Data shown:
/-- The module enters or leaves hold-only (R399): steer stops, the brake holds, the vehicle-stop request rises, and the Leader
logs the entry. -/
def State.reviewHoldOnly (s : State) : State :=
  let due := s.holdOnlyDue s.scribe
  if s.m.mode.votes = false ∨ due = s.m.holdOnly then s
  else if due then
    let s := s.onM (fun m => { m with holdOnly := true })
    let s := if s.m.mode = .run ∨ s.m.mode = .limp then s.onEngines State.effStop else s
    s.requestStop.logLeader 0x090B 0
  else s.onM (fun m => { m with holdOnly := false })

/-- Service activity ends while an Active lane is at level 1 or deeper (R275, R379, R387, R398). -/
def State.stopServiceWork (s : State) : State :=
  if s.actives.any (fun n => (s.lane n).sup.level != 0) then
    let s := s.endTest.endLoad.endCable
    if s.m.mode = .service then s.endService else s
  else s

/-- A lane takes a shedding level (R396): logged with both levels by the lane and by the Leader (R97); level 6 suspends its sets
(R401); the shares re-form at the next 8 kHz step (R170). -/
def State.setLevel (s : State) (n : Lane) (new : Nat) : State :=
  let old := (s.lane n).sup.level.toNat
  if new = old then s
  else
    let s := s.onSup n (fun p => { p with level := BitVec.ofNat 8 new, resumed := p.resumed && new != 6 })
    let s := s.logModule n 0x0908 (laneAddr n) (BitVec.ofNat 64 (new * 2 ^ 56 + old * 2 ^ 48))
    let s := if new = 6 then (s.onLane n LaneSt.floatLegs).logModule n 0x090A (laneAddr n) else s
    let s := if old = 6 then (s.onSup n (fun p => { p with resumeAt := s.now })).onLane n (fun l => { l with
        s := { l.s with obs := { l.s.obs with caught := false, sweepFrom := none, region := 3 } }
        b := { l.b with obs := { l.b.obs with caught := false, sweepFrom := none, region := 3 } } }) else s
    s.stopServiceWork.reviewHoldOnly.checkLimp

/-- SUPPLY_SHED (R395, R396): the comparators see VSUP_n and the DC link, at a crossing of a threshold or at the end of a
qualification; the lane reports the deepest level it holds. In reset the supply may end causes 1 and 2 (R413). -/
def execSupplyShed (t : Nat) (n : Lane) (vsup : Nat) (link : Nat) (s : State) : Host.Outcome State Fault Refusal :=
  let s := (s.at_ t).seeSupply n vsup link
  let l := s.lane n
  if l.rst.inReset then done (s.supplyBack n l.sup.eff)
  else if l.state == .off || l.sup.level == 5 then done s
  else
    let s := s.onLane n (·.shedTrack t)
    let ks := (s.lane n).shedHeld t
    done ((s.onSup n (fun p => { p with levels := ks })).setLevel n (deepest ks))

/-- A lane quenches itself for want of supply (R400, R402): through the supply path only while no vote stands against it. -/
def State.supplyQuench (s : State) (n : Lane) : State :=
  let s := (s.log n 0x0804 (laneAddr n)).setLevel n 5
  let s := s.setCaldera n 2
  let s := s.onVote n (fun v => { v with supplyOnly := (s.voters n).isEmpty })
  s.checkLimp

/-- SUPPLY_QUENCH (R395, R400): the armed 14 V comparator sets the Caldera; the lane is quenched through the supply path only while
no vote stands against it. -/
def execSupplyQuench (t : Nat) (n : Lane) (v : SupplyMv) (held : Nat) (s : State) : Host.Outcome State Fault Refusal :=
  let s := (s.at_ t).seeSupply n v.vsup v.link
  let l := s.lane n
  if l.sup.armed && !l.vote.caldera && !l.rst.inReset && decide (l.sup.eff < 14000) && decide (us 20 ≤ held) then done (s.supplyQuench n)
  else done s

/-- SUPPLY_RESTART (R402): a lane quenched only through the supply path, with no vote against it, re-applies its internal
supplies; this counts as a power cycle. -/
def execSupplyRestart (t : Nat) (n : Lane) (v : SupplyMv) (held : Nat) (s : State) : Host.Outcome State Fault Refusal :=
  let s := (s.at_ t).seeSupply n v.vsup v.link
  let l := s.lane n
  let recent := l.sup.restarts.filter (fun a => decide (t < a + ms 600000))
  if l.vote.caldera && l.vote.supplyOnly && (s.voters n).isEmpty && decide (15000 ≤ l.sup.eff) &&
      decide (ms (l.codeN Key.supplyRestartDelay) ≤ held) && decide (recent.length < l.codeN Key.supplyRestartMax) then
    let s := s.log n 0x0B15 (laneAddr n)
    let s := (s.resetLane n 3).onSup n (fun p => { p with restarts := t :: recent })
    done (s.clearCause n 3)
  else done s

/-! ### The input disconnect under overvoltage (R133, R406) -/

/-- SUPPLY_OV_OPEN (R406). -/
def execSupplyOvOpen (t : Nat) (n : Lane) (mv : Nat) (s : State) : Host.Outcome State Fault Refusal :=
  let s := (s.at_ t).onSup n (fun p => { p with vsup := mv })
  if 61000 ≤ mv ∧ (s.lane n).sup.ovOpen = false ∧ ((s.lane n).sup.disc ≠ 0 ∨ (s.lane n).sup.linkOpen = true) then
    done ((s.onSup n (fun p => { p with disc := 0, ovOpen := true })).logModule n 0x0909 (laneAddr n))
  else done s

What you have to do:
Every line above from the line with "n (deepest ks))" to the line with "s.checkLimp", inclusive, must be returned exactly; no other line belongs in the reply.

Solution to the problem:
    done ((s.onSup n (fun p => { p with levels := ks })).setLevel n (deepest ks))

/-- A lane quenches itself for want of supply (R400, R402): through the supply path only while no vote stands against it. -/
def State.supplyQuench (s : State) (n : Lane) : State :=
  let s := (s.log n 0x0804 (laneAddr n)).setLevel n 5
  let s := s.setCaldera n 2
  let s := s.onVote n (fun v => { v with supplyOnly := (s.voters n).isEmpty })
  s.checkLimp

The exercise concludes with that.